For people who hadn't yet been approved in 2020, the SGA limit worked differently — and more immediately. If you were applying for SSDI and working above $1,260/month in 2020, SSA would typically stop the review right there and deny the claim on the basis that you were engaging in substantial gainful activity. The medical evaluation might never happen.

That's one reason applicants with partial or inconsistent work histories — especially those who reduced hours due to their condition — faced more complicated cases. Whether earnings from reduced or irregular work counted toward SGA, and how onset dates intersected with work activity, were questions that varied significantly based on individual records.

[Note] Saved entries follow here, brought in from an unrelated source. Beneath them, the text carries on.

-- ==== Sys2Proof/Certificates/Slice0/Obligations.lean ====
section
/-!
DEFINITION. The statements about the model. A statement about an instruction takes the environment `e` in which its body runs
(`Dev.enter`, whose conditions `IssueConditions` states) and says which device the command leaves: what its own effect is, and, by
`WritesOnly` or clause by clause, what stays. `Dev.afterIssue`, at the end of each, is the debug unit's part (`AfterIssue`).
-/
open Sys2Proof Sys2Proof.Machine Sys2Proof.Safety

/-! ### The block -/

/-- The command at the front of the queue takes effect with the queue's rest behind it. -/
def Obligations.StepRunsTheFrontCommand : Prop :=
  ∀ (s : State) (c : Instr), step { s with pending := c :: s.pending } = exec c s

/-- On an empty queue one nanosecond passes (the model's choice, notes/assumptions/4.md): the timebase counts unless it is stopped, the
real-time clock gathers one ns, and sessions and queue stay. -/
def Obligations.StepOnAnEmptyQueueIsOneNanosecond : Prop :=
  ∀ s : State, s.pending = [] →
    ∃ t, step s = .next t ∧ t.lobby = s.lobby ∧ t.pending = [] ∧
      (s.dev.clk.stopped = true → t.dev.clk.tb = s.dev.clk.tb) ∧
      (s.dev.clk.stopped = false → t.dev.clk.tb = (s.dev.clk.tb + 1) % 2 ^ 64) ∧
      (s.dev.clk.rtcAcc + 32768 < 1000000000 → t.dev.clk.rtc = s.dev.clk.rtc ∧ t.dev.clk.rtcAcc = s.dev.clk.rtcAcc + 32768) ∧
      (1000000000 ≤ s.dev.clk.rtcAcc + 32768 → t.dev.clk.rtc = (s.dev.clk.rtc + 1) % 2 ^ 48)

/-! ### Issue -/

/-- When an instruction reaches its body: the core can issue, no comparator stops it, its form has no illegal cause, its bytes are fetched,
level and world permit it, and its tagged sources are there; the body then works with the context whose pending sources are written
(R128, R133, R135, R488). An instruction whose level or world does not permit it raises P and has no effect of its own; an illegal form
raises I with its code; bytes that cannot be fetched raise F, after the entry reads of their walk (R128, R129, R135, R224, Table 5.2).
Each takes the exception of its class. After an instruction, without a comparator hit and outside a debug step, only the skip of the
next comparator test is cleared; a hit halts the core for the session that set the comparator (R486, R488). -/
def Obligations.IssuingAnInstruction : Prop :=
  (∀ (d : Dev) (core : Nat) (m : OpMap) (op : Nat) (f : Form) (room : Option Nat) (srcs : List Nat) (flags : Bool)
     (priv : Ctx → Bool) (e : Env),
     d.enter core m op f room srcs flags priv = .ok e ↔
       ∃ slot d1 ps d2,
         let w := d.wake (core / 4)
         let len := if ((opRule m op).map OpRule.bare).getD false then m.bytes else f.length m.bytes
         let cx := w.curCtx core
         d.canIssue core = some slot ∧ w.bpHit core = none ∧ firstCause m op f room = none ∧ w.fetch core len = .ok d1 ps ∧
         priv (w.ctx cx) = true ∧ d1.tagWait core slot cx (srcs.map (w.ctx cx).phys) = some d2 ∧
         (let x := ((d2.ctx cx).settle srcs flags).phantom (btKindOf m op f)
          e = { d := d2.setCtx cx x, core := core, slot := slot, cx := cx, x := x, f := f, w := (d2.setCtx cx x).who core,
                next := x.pc + BitVec.ofNat 64 len })) ∧
  (∀ (d : Dev) (core : Nat) (m : OpMap) (op : Nat) (f : Form) (room : Option Nat) (srcs : List Nat) (flags : Bool)
     (priv : Ctx → Bool) (body : Env → IRes) (slot : Nat),
     let w := d.wake (core / 4)
     let len := if ((opRule m op).map OpRule.bare).getD false then m.bytes else f.length m.bytes
     d.canIssue core = some slot → w.bpHit core = none →
       (∀ i code d1 ps, firstCause m op f room = some (i, code) → w.fetch core (i + 1) = .ok d1 ps →
         d.issue core m op f room srcs flags priv body = d1.raiseExc core { cls := 1, code := code }) ∧
       (∀ i code x, firstCause m op f room = some (i, code) → w.fetch core (i + 1) = .exc x →
         d.issue core m op f room srcs flags priv body = (w.faultWalk core x).raiseExc core x) ∧
       (∀ x, firstCause m op f room = none → w.fetch core len = .exc x →
         d.issue core m op f room srcs flags priv body = (w.faultWalk core x).raiseExc core x) ∧
       (∀ d1 ps, firstCause m op f room = none → w.fetch core len = .ok d1 ps → priv (w.ctx (w.curCtx core)) = false →
         d.issue core m op f room srcs flags priv body = d1.raiseExc core { cls := 2 })) ∧
  (∀ (d : Dev) (core : Nat),
     ((d.core core).stepping = none →
       d.afterIssue core none = d.setCore core { d.core core with bpSkip := false }) ∧
     (∀ b : Bp, d.afterIssue core (some b) =
       (d.setCore core { d.core core with bpSkip := false }).haltCore core b.sid (1 + b.index)))

/-! ### Integer instructions -/

/-- R137, R138: each writes its result into RD and its flags, and goes on at the next instruction; nothing else changes. R137: CMP writes
the flags of SUB and TST those of AND, and no register changes. R138, R193: a division, FDIV and FSQRT enter a station; register and
flags are pending there, and older pending writes to them are cancelled. R194, R195: the operation at a position of a context's
stations completes: its register takes the result unless a younger write cancelled it, each flag it still owes is written, and it
leaves the station; nothing else changes. -/
def Obligations.IntegerInstructionsComplete : Prop :=
  (∀ r ∈ ([(.add, 0x00, aluAdd), (.sub, 0x01, aluSub), (.and, 0x02, aluAnd), (.or, 0x03, aluOr), (.xor, 0x04, aluXor),
       (.andn, 0x05, aluAndn), (.shl, 0x08, aluShl), (.shr, 0x09, aluShr), (.sar, 0x0A, aluSar), (.rol, 0x0B, aluRol),
       (.ror, 0x0C, aluRor), (.mov, 0x0D, aluMov), (.neg, 0x0E, aluNeg), (.not, 0x0F, aluNot), (.mul, 0x10, aluMul),
       (.mulh, 0x11, aluMulh), (.mulhu, 0x12, aluMulhu)] : List ((Nat → Form → Instr) × Nat × (Nat → Nat → Nat → Res))),
     ∀ (s : State) (core : Nat) (f : Form) (e : Env),
       s.dev.enter core .prim r.2.1 f none (Form.src2 f) false anyLevel = .ok e →
       ∃ X : Dev, Answers (exec (r.1 core f) s) s (X.afterIssue core none) ∧
         WritesOnly e.d e.cx ((e.x.wrRes f.rdn (r.2.2 f.width.bits e.ops.1 e.ops.2)).past e.next) X) ∧
  (∀ r ∈ ([(.cmp, 0x06, aluSub), (.tst, 0x07, aluAnd)] : List ((Nat → Form → Instr) × Nat × (Nat → Nat → Nat → Res))),
     ∀ (s : State) (core : Nat) (f : Form) (e : Env),
       s.dev.enter core .prim r.2.1 f none (Form.src2 f) false anyLevel = .ok e →
       ∃ X : Dev, Answers (exec (r.1 core f) s) s (X.afterIssue core none) ∧
         WritesOnly e.d e.cx ((e.x.wrFlags (r.2.2 f.width.bits e.ops.1 e.ops.2)).past e.next) X ∧
         ∀ p, (X.ctx e.cx).getP p = e.x.getP p) ∧
  (∀ r ∈ ([(.div, 0x13, aluDiv), (.divu, 0x14, aluDivu), (.rem, 0x15, aluRem), (.remu, 0x16, aluRemu)] :
      List ((Nat → Form → Instr) × Nat × (Nat → Nat → Nat → Res))),
    ∀ (s : State) (core : Nat) (f : Form) (e : Env),
      s.dev.enter core .prim r.2.1 f none (Form.src2 f) false anyLevel = .ok e →
      ∃ X : Dev, Answers (exec (r.1 core f) s) s (X.afterIssue core none) ∧
        WritesOnly e.d e.cx ((e.x.issueLong f.rdn (r.2.2 f.width.bits e.ops.1 e.ops.2)).past e.next) X) ∧
  (∀ r ∈ ([(.fdiv, 0x4C, fpDiv), (.fsqrt, 0x4D, fun _ b => fpSqrt b)] :
      List ((Nat → Form → Instr) × Nat × (Word → Word → Word))),
    ∀ (s : State) (core : Nat) (f : Form) (e : Env),
      s.dev.enter core .prim r.2.1 f none [f.rdn, f.rsn] false anyLevel = .ok e →
      ∃ X : Dev, Answers (exec (r.1 core f) s) s (X.afterIssue core none) ∧
        WritesOnly e.d e.cx ((e.x.issueLong f.rdn { val := (r.2.2 (e.x.get f.rdn) (e.x.get f.rsn)).toNat }).past e.next) X) ∧
  (∀ (s : State) (ctx idx : Nat) (o : LongOp), (s.dev.ctx ctx).long[idx]? = some o →
     let y := (s.dev.ctx ctx).finishLong o
     Answers (exec (.longOpComplete ctx idx) s) s
         (s.dev.setCtx ctx { y with long := (s.dev.ctx ctx).long.eraseIdx idx }) ∧
       (∀ p, y.getP p = if o.wr = true ∧ p = o.dst ∧ p ≠ 0 then o.val else (s.dev.ctx ctx).getP p) ∧
       y.n = o.n.getD (s.dev.ctx ctx).n ∧ y.z = o.z.getD (s.dev.ctx ctx).z ∧ y.c = o.c.getD (s.dev.ctx ctx).c ∧
       y.v = o.v.getD (s.dev.ctx ctx).v)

What the 2020 Limit Doesn't Tell You

Knowing the 2020 SGA threshold is a useful anchor, but it answers only part of the question for most people. How that number applied — and what consequences followed from crossing it — depended heavily on:

  • Whether you were a new applicant or already approved
  • How many Trial Work Period months you had used
  • Whether you had deductible IRWEs that brought countable earnings below the threshold
  • Your type of work (employed vs. self-employed)
  • Whether SSA had already completed a Continuing Disability Review
  • The specific timing of earnings relative to your benefit start date

Two people both earning $1,300/month in 2020 could face entirely different outcomes depending on these variables. One might be in the middle of a Trial Work Period with no immediate consequence. Another — post-EPE, with no deductible expenses — could face benefit suspension.

The mechanics of the 2020 SGA limit are clear. How they applied to any given person's case is the part that doesn't have a universal answer.